La réduction des pollutions, enjeu numéro un dans le domaine de l'eau

Dans le domaine de l'eau, 59% des personnes interrogées désignent la réduction des pollutions des rivières et des eaux souterraines comme premier enjeu. Près de la moitié d'entre elles (47%) font des pesticides utilisés dans les champs et dans les jardins la première cause de dégradation de l'état de l'eau des rivières, suivi, pour 26% d'entre elles, des substances dangereuses difficiles à traiter.
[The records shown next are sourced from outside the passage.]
-- ==== Sys2Proof/Machine/Flags.lean ====
section
/-! DEFINITION. The fields of `STATUS` (R35): writing one leaves the others as they are. -/

namespace Sys2Proof.Machine

/-- Bit n of `STATUS` becomes b. -/
def writeStatusBit (st : Byte) (n : Nat) (b : Bool) : Byte :=
  (st &&& ~~~(1 <<< n : Byte)) ||| (if b then (1 <<< n : Byte) else 0)

/-- `STATUS.RDFAIL <- b`, bit 0 (R35). -/
def setRdFail (st : Byte) (b : Bool) : Byte := writeStatusBit st 0 b

/-- `STATUS.LWTXFAIL <- b`, bit 1 (R35). -/
def setLwTxFail (st : Byte) (b : Bool) : Byte := writeStatusBit st 1 b

/-- `STATUS.MSTXFAIL <- b`, bit 2 (R35). -/
def setMsTxFail (st : Byte) (b : Bool) : Byte := writeStatusBit st 2 b

end Sys2Proof.Machine
end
Pour contribuer à améliorer la situation, 56% se disent prêtes à faire attention aux produits rejetés dans les canalisations, 37% à entretenir leur jardin avec des produits et des techniques naturels et 32% à acheter des produits non polluants pour les activités de bricolage. 42% des Français font de la préservation de la biodiversité aquatique le deuxième enjeu dans le domaine de l'eau mais ils peinent à désigner de manière claire des priorités d'actions dans ce domaine. 32% d'entre eux citent la nécessité de faire respecter les réglementations et 22% une gestion des espaces collectifs sans pesticides.
53% des personnes interrogées considèrent que la gestion des inondations dans leur région est satisfaisante. Pour limiter le risque inondation, ils sont 39% à citer d'abord l'interdiction des constructions dans les zones à risque. Ils ne sont que 18% à évoquer la limitation du goudronnage des sols et 17% l'entretien des cours d'eau.
Enfin, 38% des personnes interrogées font de l'éducation et de la sensibilisation de tous les publics la priorité numéro un pour garantir une bonne gestion de l'eau dans son milieu naturel et préserver l'état des rivières, des fleuves, des lacs et des nappes phréatiques. Dans la même logique, 89% jugent utile la possibilité d'avoir des informations sur les gestes possibles pour participer à la préservation de la qualité des rivières. Plus globalement, les souhaits d'information sur les différents sujets liés à l'eau sont importants.


*"Préserver les ressources en eau et les milieux aquatiques : qu'en pensent les Français ?" Etude réalisée par Ifop par téléphone du 18 juin au 3 juillet 2018, auprès de 3.508 personnes réparties par bassin (Loire-Bretagne : 603, Artois-Picardie : 400, Adour-Garonne : 601, Rhin-Meuse : 401, Seine-Normandie : 602, Rhône-Méditerranée : 600 et Corse : 302). Échantillon représentatif de la population française âgée de 18 ans et plus (méthode des quotas) après stratification par bassin et par région.